Не в моих принципах излагать так называемые принципы, согласно которым создается то или иное художественное произведение. Слишком много в каждом из них неуловимого, рожденного подсознательными велениями, и все как раз самое ценное и подлинное принадлежит к рожденному таким образом. Но все же я готов побеседовать на тему, как, по-моему, следует ставить Мольера, предупреждая, однако, что и на сей раз я останусь верным своему отвращению к теоретической предвзятости.

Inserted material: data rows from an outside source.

/-- WAIT goes on when its read finds the word full, stays where the word is empty, and waits at the home or for another device; its limit ends it with
WAIT_LIMIT; SIGNAL goes on once its sync operation is done or sent; REPEAT goes back while loops are left; a completion closes the request it
answers and goes to its Ember. (R202, R203, R204, R222) -/
def Obligations.EmberSyncRowsTakeEffect : Prop :=
  (∀ (s : State) (t : Nat) (r : Run) (d : Bytes), s.AtDesc t 0x10 r d →
      let u := s.boundary t;
      let w := u.modRun t fun r => { r with waitSince := some (r.waitSince.getD u.clk.timer) };
      let p := w.emberSync t r (dSync d) (if dMode d 0 then .readDrain else .readFull) [] 1;
      exec (.wait t) s = .next (if u.waitOver r d then u.runError t { cls := 7 } else match p.2 with | .err e => p.1.runError t e | .later => p.1 | .ok (.done st) => if bit st 0 then p.1.descDone t (r.pc + 1) else p.1 | .ok .waits => p.1.modEmber t fun e => { e with state := .waiting } | .ok (.sent n) => p.1.modEmber t fun e => { e with state := .waiting, run := e.run.map fun (r : Run) => { r with remote := some (0, n) } })) ∧
  (∀ (s : State) (t : Nat) (r : Run) (n t0 : Nat), (s.ember t).run = some r → dKind (s.descOf r) = 0x10 → waitLimit (s.descOf r) = some n →
      r.waitSince = some t0 → r.live = true → r.fault = none → (t0 + n ≤ s.clk.timer ∨ s.boot.episode = none) →
      let u := s.untilTimer (t0 + n);
      exec (.waitLimitExpiry t) s = .next (((u.dropWait t).modEmber t fun e => { e with state := if e.state == .waiting then .running else e.state }).runError t { cls := 7 })) ∧
  (∀ (s : State) (t : Nat) (r : Run) (d : Bytes), s.AtDesc t 0x11 r d →
      let u := s.boundary t;
      let p := if dMode d 0 then u.emberSync t r (dSync d) .addSat (natLE 4 (dParam d) ++ natLE 4 (dDim2 d)) (b2n (dMode d 1)) else u.emberSync t r (dSync d) .writeFill ((d.drop 48).take 8) 0;
      exec (.signal t) s = .next (if u.writesDone t r then (match p.2 with | .err e => p.1.runError t e | .later => p.1 | .ok _ => p.1.descDone t (r.pc + 1)) else u)) ∧
  (∀ (s : State) (t : Nat) (r : Run) (d : Bytes), s.AtDesc t 0x12 r d →
      let u := s.boundary t;
      exec (.repeatRange t) s = .next (if r.loops < dDim1 d then (u.descDone t (r.pc - dDim0 d)).modRun t fun r => { r with loops := r.loops + 1 } else (u.descDone t (r.pc + 1)).modRun t fun r => { r with loops := 0 })) ∧
  (∀ (s : State) (n : Nat) (p : Packet) (q : OpenReq), s.inbox[n]? = some p →
      s.openReqs.find? (fun q => q.pkt.txn == p.txn && (q.pkt.dst == p.src || p.src == s.routing.localIdx)) = some q →
      (q.tile.isSome = true ∨ p.opcode ≠ msgCode .err) →
      let u : State := { s with inbox := s.inbox.eraseIdx n, openReqs := s.openReqs.erase q };
       exec (.requestCompletion n) s = .next (match q.tile with | some t => u.emberCompletion t q p | none => u.replyEnds p.txn))

/-- GEMV_STREAM, ATTN_DECODE, SOFTMAX_MERGE, REDUCE_ADD, GATHER, SCATTER_ACC, CONVERT and TOPK: where a run stands at a descriptor of the kind, its
operation runs on the Ember: once it has gone through the run stands at the next descriptor; an error becomes that of the run; an access that
cannot be made yet leaves the run there with what it has done. (R250, R253, R255, R256, R257, R258, R259, R260) -/
def Obligations.OperationRowsTakeEffect : Prop :=
  (∀ (s : State) (t : Nat) (r : Run) (d : Bytes), s.AtDesc t 0x01 r d →
      let p := (gemvKernel d r : KM Unit) { s := s.boundary t, tile := t, run := r, desc := d, got := r.got };
      exec (.gemvStream t) s = .next (match p.2 with | .ok _ => p.1.s.descDone t (r.pc + 1) | .error (.err e) => p.1.s.runError t e | .error .later => p.1.s.modRun t fun r => { r with got := p.1.got, progR := max r.progR p.1.i, progW := max r.progW p.1.w, progB := max r.progB p.1.b, progE := max r.progE p.1.e })) ∧
  (∀ (s : State) (t : Nat) (r : Run) (d : Bytes), s.AtDesc t 0x02 r d →
      let p := (attnKernel d r : KM Unit) { s := s.boundary t, tile := t, run := r, desc := d, got := r.got };
      exec (.attnDecode t) s = .next (match p.2 with | .ok _ => p.1.s.descDone t (r.pc + 1) | .error (.err e) => p.1.s.runError t e | .error .later => p.1.s.modRun t fun r => { r with got := p.1.got, progR := max r.progR p.1.i, progW := max r.progW p.1.w, progB := max r.progB p.1.b, progE := max r.progE p.1.e })) ∧
  (∀ (s : State) (t : Nat) (r : Run) (d : Bytes), s.AtDesc t 0x03 r d →
      let p := (mergeKernel d r : KM Unit) { s := s.boundary t, tile := t, run := r, desc := d, got := r.got };
      exec (.softmaxMerge t) s = .next (match p.2 with | .ok _ => p.1.s.descDone t (r.pc + 1) | .error (.err e) => p.1.s.runError t e | .error .later => p.1.s.modRun t fun r => { r with got := p.1.got, progR := max r.progR p.1.i, progW := max r.progW p.1.w, progB := max r.progB p.1.b, progE := max r.progE p.1.e })) ∧
  (∀ (s : State) (t : Nat) (r : Run) (d : Bytes), s.AtDesc t 0x04 r d →
      let p := ((KM.accRow d (KM.plain (dAddrA d r.rank)) 0 (dDim0 d) (dAddrOut d r.rank)).bind fun _ => KM.counter d : KM Unit) { s := s.boundary t, tile := t, run := r, desc := d, got := r.got };
      exec (.reduceAdd t) s = .next (match p.2 with | .ok _ => p.1.s.descDone t (r.pc + 1) | .error (.err e) => p.1.s.runError t e | .error .later => p.1.s.modRun t fun r => { r with got := p.1.got, progR := max r.progR p.1.i, progW := max r.progW p.1.w, progB := max r.progB p.1.b, progE := max r.progE p.1.e })) ∧
  (∀ (s : State) (t : Nat) (r : Run) (d : Bytes), s.AtDesc t 0x05 r d →
      let p := (gatherKernel d r : KM Unit) { s := s.boundary t, tile := t, run := r, desc := d, got := r.got };
      exec (.gather t) s = .next (match p.2 with | .ok _ => p.1.s.descDone t (r.pc + 1) | .error (.err e) => p.1.s.runError t e | .error .later => p.1.s.modRun t fun r => { r with got := p.1.got, progR := max r.progR p.1.i, progW := max r.progW p.1.w, progB := max r.progB p.1.b, progE := max r.progE p.1.e })) ∧
  (∀ (s : State) (t : Nat) (r : Run) (d : Bytes), s.AtDesc t 0x06 r d →
      let p := (scatterKernel d r : KM Unit) { s := s.boundary t, tile := t, run := r, desc := d, got := r.got };
      exec (.scatterAcc t) s = .next (match p.2 with | .ok _ => p.1.s.descDone t (r.pc + 1) | .error (.err e) => p.1.s.runError t e | .error .later => p.1.s.modRun t fun r => { r with got := p.1.got, progR := max r.progR p.1.i, progW := max r.progW p.1.w, progB := max r.progB p.1.b, progE := max r.progE p.1.e })) ∧
  (∀ (s : State) (t : Nat) (r : Run) (d : Bytes), s.AtDesc t 0x07 r d →
      let p := (convertKernel d r : KM Unit) { s := s.boundary t, tile := t, run := r, desc := d, got := r.got };
      exec (.convert t) s = .next (match p.2 with | .ok _ => p.1.s.descDone t (r.pc + 1) | .error (.err e) => p.1.s.runError t e | .error .later => p.1.s.modRun t fun r => { r with got := p.1.got, progR := max r.progR p.1.i, progW := max r.progW p.1.w, progB := max r.progB p.1.b, progE := max r.progE p.1.e })) ∧
  (∀ (s : State) (t : Nat) (r : Run) (d : Bytes), s.AtDesc t 0x08 r d →
      let p := (topKernel d r : KM Unit) { s := s.boundary t, tile := t, run := r, desc := d, got := r.got };
      exec (.topk t) s = .next (match p.2 with | .ok _ => p.1.s.descDone t (r.pc + 1) | .error (.err e) => p.1.s.runError t e | .error .later => p.1.s.modRun t fun r => { r with got := p.1.got, progR := max r.progR p.1.i, progW := max r.progW p.1.w, progB := max r.progB p.1.b, progE := max r.progE p.1.e }))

Впрочем, нечто вроде принципа придется и мне положить в основу нашей беседы. По-моему, надо ставить авторов так, как они сами того желали; надо, чтоб выявляемое постановкой произведение, носящее определенное имя своего создателя, не вносило бы смуту в наше представление о нем, надо чтоб то, для чего оно было придумано и выстрадано, обнаружилось с возможной полнотой. Недавно еще все сказанное показалось бы азбучной истиной, сейчас же “долой тиранию автора” есть боевой клич сценических новаторов, а новатор сейчас всякий, кому не лень записаться в эту суетливую и тщеславную корпорацию. Мне же по-прежнему (и сколько бы легионов ни выкрикивало этот клич) авторитет автора импонирует, и я придерживаюсь устарелого убеждения, что всякий “иллюстратор” (и особенно театральный постановщик) обязан считаться с волей создателя иллюстрируемого произведения. Если же автор постановщику не по вкусу, если он с ним враждует, то зачем же за него браться, его насиловать, над ним издеваться?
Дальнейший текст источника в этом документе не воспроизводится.